Если бы он приехал сюда чуть раньше, женщина осталась бы жива. Она стала рассказывать об услышанном ею выстреле, но тут из ванной вышел полицейский с целой пригоршней баночек и пузырьков, которые он аккуратно расставил на комоде.
– Да, это было сделано специально, – ответил Марино.
– Она была убита совсем недавно. В котором часу ты ее обнаружил?
– Я позвонил тебе минут через пятнадцать после того, как нашел ее. Хотел вначале осмотреть дом, чтобы убедиться, что убийца не прячется где-нибудь в шкафу.
– Соседи что-нибудь слышали?
По словам Марино, в соседних домах никого не было. Один из полицейских это уже проверил. Лицо у Марино побагровело, он весь покрылся испариной, в широко раскрытых глазах застыло недоумение.
– Не понимаю, что происходит, – проговорил он под аккомпанемент дождя, барабанившего по крыше. – Похоже, нас подставили. Вы с Вагнер были совсем рядом, на том берегу канала. А я опоздал из-за этой проклятой шины.
– Там был инспектор! – вспомнила Скарпетта. – Кто-то осматривал цитрусовые деревья!
И она рассказала ему о том, как инспектор на ее глазах разобрал свой плодосборник и положил его в большую черную сумку.
Вынув термометр из-под мышки трупа, она записала температуру – девяносто семь целых две десятых градуса[36 °С.]. Затем прошла в ванную комнату и заглянула в душевую кабину. Осмотрела унитаз и ведро с использованной туалетной бумагой. Раковина была сухой, и на ней не было следов крови. Скарпетта посмотрела на Марино:
– Перчатки лежали в раковине?
– Да.
– Если после убийства он – или она – снял их и бросил в раковину, там обязательно должны были остаться следы крови. Окровавленные перчатки не могли не оставить следов.

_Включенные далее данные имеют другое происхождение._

-- ==== Sys2Proof/Laws/Clock.lean ====
section
/-!
SUPPORT. What a whole second of TIME leaves as it was (R333, R369, R448, R449): `Timed k s` says that `s` has the power die's count, the
mailbox RAM, the ports, the queues, the semaphores and the CONFIG registers of `k`.
-/
namespace Sys2Proof.Machine

/-- From `k` to `s` at most TIME, its copy, the trunks' frames and the wire have changed. -/
def Timed (k s : State) : Prop :=
  s.dev = k.dev ∧ s.mail = k.mail ∧ s.ports = k.ports ∧ s.queues = k.queues ∧ s.sems = k.sems ∧ s.cfg = k.cfg

theorem timed_refl (s : State) : Timed s s := ⟨rfl, rfl, rfl, rfl, rfl, rfl⟩

theorem timed_foldS {α : Type} {k : State} {f : α → State → State} (hf : ∀ a t, Timed k t → Timed k (f a t)) :
    ∀ (l : List α) {s : State}, Timed k s → Timed k (foldS l f s)
  | [], _, h => h
  | a :: l, s, h => timed_foldS hf l (hf a s h)

theorem timed_modTrunk {k s : State} (h : Timed k s) (n : Nat) (f : Trunk → Trunk) : Timed k (modTrunk n f s) := h
theorem timed_emit {k s : State} (h : Timed k s) (o : Out) : Timed k (emit o s) := h
theorem timed_modTime {k s : State} (h : Timed k s) (f : Time → Time) : Timed k (modTime f s) := h
theorem timed_modLich {k s : State} (h : Timed k s) (f : Lichen → Lichen) : Timed k (modLich f s) := h

theorem timed_startEgress {k s : State} (h : Timed k s) (n : Nat) : Timed k (startEgress n s) := by
  unfold startEgress; split <;> exact h

theorem timed_sendPlain {k s : State} (h : Timed k s) (n : Nat) (b : List Byte) : Timed k (sendPlain n b s) :=
  timed_startEgress (timed_modTrunk h _ _) _

theorem timed_ppsFall {k s : State} (h : Timed k s) : Timed k (ppsFall s) := by
  unfold ppsFall
  dsimp only
  repeat' split
  all_goals exact h
theorem timed_ppsOut {k s : State} (h : Timed k s) (a : Nat) : Timed k (ppsOut a s) := by
  unfold ppsOut
  dsimp only
  repeat' split
  all_goals exact h

theorem timed_timeFrames {k s : State} (h : Timed k s) (n : Nat) : Timed k (timeFrames n s) := by
  unfold timeFrames
  split
  · refine timed_foldS (fun a t ht => ?_) _ h
    split
    · exact timed_sendPlain ht _ _
    · exact ht
  · exact h

theorem timed_sbuFrames {k s : State} (h : Timed k s) (n : Nat) : Timed k (sbuFrames n s) := by
  unfold sbuFrames
  refine timed_foldS (fun a t ht => ?_) _ h
  split <;> exact ht

theorem timed_crossSecond {k s : State} (h : Timed k s) (n : Nat) : Timed k (crossSecond n s) := by
  unfold crossSecond
  exact timed_modLich (timed_sbuFrames (timed_timeFrames (timed_ppsOut (timed_modTime h _) _) _) _) _

theorem timed_followSecond {k s : State} (h : Timed k s) : Timed k (followSecond s) := by
  unfold followSecond
  split
  · exact timed_ppsFall h
  · exact timed_ppsFall (timed_foldS (fun a t ht => timed_crossSecond ht _) _ h)

end Sys2Proof.Machine
end

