-- ==== Sys2Proof/Laws/Outstanding.lean ====
section
/-!
SUPPORT. `Ck k s`: from `k` to `s` the outstanding commands and the completion sequences of the hosts are the same; `Cw`, the
weaker form: no command is dropped and no sequence advances. One lemma per operation a host command's effect uses.
-/
set_option linter.all false
namespace Sys2Proof.Machine
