theorem witness_DeviceAndOperationCommands :
    let u := up
    let doze : State := { up with dev := { phase := .ready, id := 1, power := .doze } }
    let entering : State := { up with power := { entry := some { target := 2, wakeEnable := 0, wakeAfter := 0, host := .a, tag := 9 } } }
    let unbound : State := { up with hostA := {} }
    let held : State := { up with sems := [(0, { owner := 1 }), (31, { owner := 2 })] }
    let recd : State := { up with hostA := { bound := some (.localPort .a), done := [doneRec] } }
    acc 0x0001 devIdentifyCmd [] u ∧ acc 0x0002 devStatusCmd [] u ∧ acc 0x0003 devSetIdCmd [2, 0, 0, 0] u ∧
    acc 0x0003 devSetIdCmd [1, 0, 0, 0] { u with lich := { storedId := some 1 } } ∧ acc 0x0004 devEchoCmd [1, 2, 3, 4] u ∧
    acc 0x0007 devWarmRestartCmd [0, 0, 0, 0] u ∧ u.stageRuns = false ∧
    acc 0x0007 devWarmRestartCmd [0, 0, 0, 0] { u with fw := { busy := .erasing 0 .a 9 } } ∧
    ({ u with fw := { busy := .erasing 0 .a 9 } } : State).stageRuns = true ∧
    acc 0x000B devPowerStateCmd [0, 0, 0, 0, 0, 0, 0, 0] entering ∧
    (wakeTrigger 1 (Safety.begun 0x000B .a (pk 0x000B [0, 0, 0, 0, 0, 0, 0, 0]) (sem0A entering))).power.wake = none ∧
    acc 0x000B devPowerStateCmd [2, 15, 0, 0, 0x80, 0x51, 1, 0] entering ∧ entering.power.entry.isSome = true ∧
    acc 0x000B devPowerStateCmd [0, 0, 0, 0, 0, 0, 0, 0] u ∧ u.power.entry = none ∧ u.power.wake = none ∧ u.dev.power = .run ∧
    acc 0x000B devPowerStateCmd [2, 0, 0, 0, 0, 0, 0, 0] { u with cfg := (aPwrmGuard, 1) :: ports } ∧
    (({ u with cfg := (aPwrmGuard, 1) :: ports } : State).cfgAt aPwrmGuard).getLsbD 0 = true ∧
    acc 0x000B devPowerStateCmd [3, 0, 0, 0, 0, 0, 0, 0] u ∧ (u.cfgAt aPwrmGuard).getLsbD 1 = false ∧
    acc 0x000B devPowerStateCmd [0, 0, 0, 0, 0, 0, 0, 0] doze ∧ doze.dev.power = .doze ∧
    acc 0x0008 hostBindCmd [10, 0, 0, 0] u ∧ (u.host .a).bound.isSome = true ∧ acc 0x0008 hostBindCmd [0xE8, 3, 0, 0] unbound ∧
    (unbound.host .a).bound = none ∧ acc 0x0008 hostBindCmd [0, 0, 1, 0] unbound ∧ acc 0x0008 hostBindCmd [0, 0, 1, 0] u ∧
    (∀ o ∈ u.ops, o.host = .a → o.started = true) ∧ acc 0x0009 semTakeCmd [0, 0, 0, 0x80] u ∧
    (held.sem 31).owner = hOwner (hOther .a) ∧ acc 0x000A semGiveCmd [1, 0, 0, 0] u ∧
    acc 0x0006 opQueryCmd [0, 0, 9, 0] (withWaiting u) ∧ (withWaiting u).opOf .a 9 = some waiting ∧
    acc 0x0006 opQueryCmd [0, 0, 9, 0] recd ∧ recd.opOf .a 9 = none ∧
    (recd.host .a).done.find? (fun d => d.tag == 9) = some doneRec ∧ acc 0x0005 opAbortCmd [9, 0, 0, 0] recd ∧
    acc 0x0005 opAbortCmd [9, 0, 0, 0] u ∧ acc 0x0005 opAbortCmd [9, 0, 0, 0] (withWaiting u) ∧
    (withWaiting u).aborters .a 9 = [] ∧ acc 0x0005 opAbortCmd [9, 0, 0, 0] (withOp (running 0x0106 (keyPort 31)) u) ∧
    (abortNow (running 0x0106 (keyPort 31)) (withOp (running 0x0106 (keyPort 31)) u)).isNone = true := by
  decide +kernel

theorem witness_AnswersComplete : (withOp (running 0x0106 1) up).opOf .a 9 = some (running 0x0106 1) ∧
    (withOp (running 0x0106 1) up).aborters .a 9 = [] ∧ (running 0x0106 1).started = true := by decide

theorem witness_PortCommands :
    let s (r : Port) : State := P r
    let w : Resume := { loc := .root, byHost := false, byInst := true }
    let wh : Resume := { loc := .root, byHost := true, byInst := false }
    let taken (r : Port) : State := withOp (running 0x0106 (keyPort 31)) (P r)
    let pol : List Byte := [31, 15, 3, 0, 1, 2, 3, 4, 1, 0, 5, 0, 2, 0, 0, 0]
    acc 0x0100 portEnableCmd [0, 0, 0, 0x80] (s { shed := true }) ∧ acc 0x0100 portEnableCmd [0, 0, 0, 0x80] (s { sw := .isolated }) ∧
    acc 0x0100 portEnableCmd [0, 0, 0, 0x80] (s { bus := .running }) ∧ acc 0x0100 portEnableCmd [0, 0, 0, 0x80] (s {}) ∧
    acc 0x0101 portDisableCmd [0, 0, 0, 0x80] (s {}) ∧ acc 0x0101 portDisableCmd [0, 0, 0, 0x80] (s { bus := .running }) ∧
    acc 0x0102 portStatusCmd [31, 0, 0, 0] (s {}) ∧ acc 0x0108 treeListCmd [31, 0, 0, 0] (s { tree := [aHub] }) ∧
    acc 0x0103 portBusResetCmd [31, 0, 0, 0] (s {}) ∧ (s {}).dev.power ≠ .doze ∧
    acc 0x0103 portBusResetCmd [31, 0, 0, 0] (s { bus := .running }) ∧ (s { bus := .running }).busyPort 31 = false ∧
    (s { bus := .running }).pgIsolated 31 = false ∧ ((s { bus := .running }).port 31).pd.st ≠ .hardReset ∧
    acc 0x0104 portSuspendCmd [31, 0, 0, 0] (s { bus := .suspended }) ∧ acc 0x0104 portSuspendCmd [31, 0, 0, 0] (s { bus := .running }) ∧
    (s { bus := .enumerating, jobs := [job .root .request] }).enumerating 31 .root = true ∧
    acc 0x0104 portSuspendCmd [31, 0, 0, 0] (s { bus := .enumerating, jobs := [job .root .request] }) ∧
    (s { bus := .running }).enumerating 31 .root = false ∧ acc 0x0105 portResumeCmd [31, 0, 0, 0] (s { bus := .running }) ∧
    acc 0x0105 portResumeCmd [31, 0, 0, 0] (s { bus := .suspended }) ∧ acc 0x0105 portResumeCmd [31, 0, 0, 0] (s { bus := .resuming, resume := some w }) ∧
    ((s { bus := .running }).port 31).resumeAt (suspLoc [31, 0, 0, 0]) = none ∧ ((s { bus := .suspended }).port 31).resumeAt (suspLoc [31, 0, 0, 0]) = none ∧
    acc 0x0105 portResumeCmd [31, 0, 0, 0] (taken { bus := .suspended }) ∧ (taken { bus := .suspended }).busyPort 31 = true ∧
    ((s { bus := .resuming, resume := some w }).port 31).resumeAt (suspLoc [31, 0, 0, 0]) = some w ∧ w.byInst = true ∧
    (s { bus := .resuming, resume := some w }).busyPort 31 = false ∧ acc 0x0105 portResumeCmd [31, 0, 0, 0] (s { bus := .resuming, resume := some wh }) ∧
    ((s { bus := .resuming, resume := some wh }).port 31).resumeAt (suspLoc [31, 0, 0, 0]) = some wh ∧ wh.byInst = false ∧ acc 0x0106 portPowerCycleCmd [31, 100, 0, 0] (s {}) ∧
    acc 0x0106 portPowerCycleCmd [31, 100, 0, 0] (s { bus := .running, sw := .latched }) ∧ acc 0x0107 portSetPolicyCmd (pol.set 1 14) (s {}) := by
  decide +kernel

– Если только кровь не успела высохнуть.
– Это вряд ли, – усомнилась Скарпетта, открывая свой чемоданчик с реактивами и доставая оттуда всю свою химию. – Если только убийца не оставался в них достаточно долго.
– Но кровь высыхает довольно быстро.
– Не всегда. Они у тебя далеко?
Они вышли из ванной комнаты, и Марино извлек из коробки с вещественными доказательствами большой коричневый пакет. Открыв его, он дал заглянуть туда Скарпетте. Одна из перчаток была совершенно чистой, другая частично вывернута наизнанку и испачкана темной запекшейся кровью. На перчатках не было талька. Похоже, чистую перчатку вообще не надевали.
– Мы сделаем анализ ДНК и снимем отпечатки, – сказала Скарпетта.
– Он, видно, не знал, что внутри латексных перчаток остаются отпечатки пальцев, – заметил Марино.
– Значит, он не смотрит телевизор, – подал голос один из полицейских.
– Да там одно фуфло. Смотреть тошно, – прокомментировал другой коп из-под кровати. – Ага, кое-что есть.
Он поднялся на ноги, держа в руках фонарик и маленький револьвер с рукояткой из палисандрового дерева. Стараясь не прикасаться к металлу, он открыл барабан.
– Не заряжен. Не слишком-то он ей помог. Похоже, из него вообще не стреляли.
– Все равно надо снять отпечатки, – сказал Марино.- Странное место для хранения оружия. Как далеко он лежал?
– Чтобы его достать, надо было залезть под кровать. Двадцать второй калибр. В самый раз для такой развалины.
– Ты шутишь, – сказал Марино, взглянув на револьвер. – Неподходящая игрушка для старой бабушки с трясущимися руками.
– Должно быть, кто-то дал ей его для самообороны, а старушка засунула его подальше.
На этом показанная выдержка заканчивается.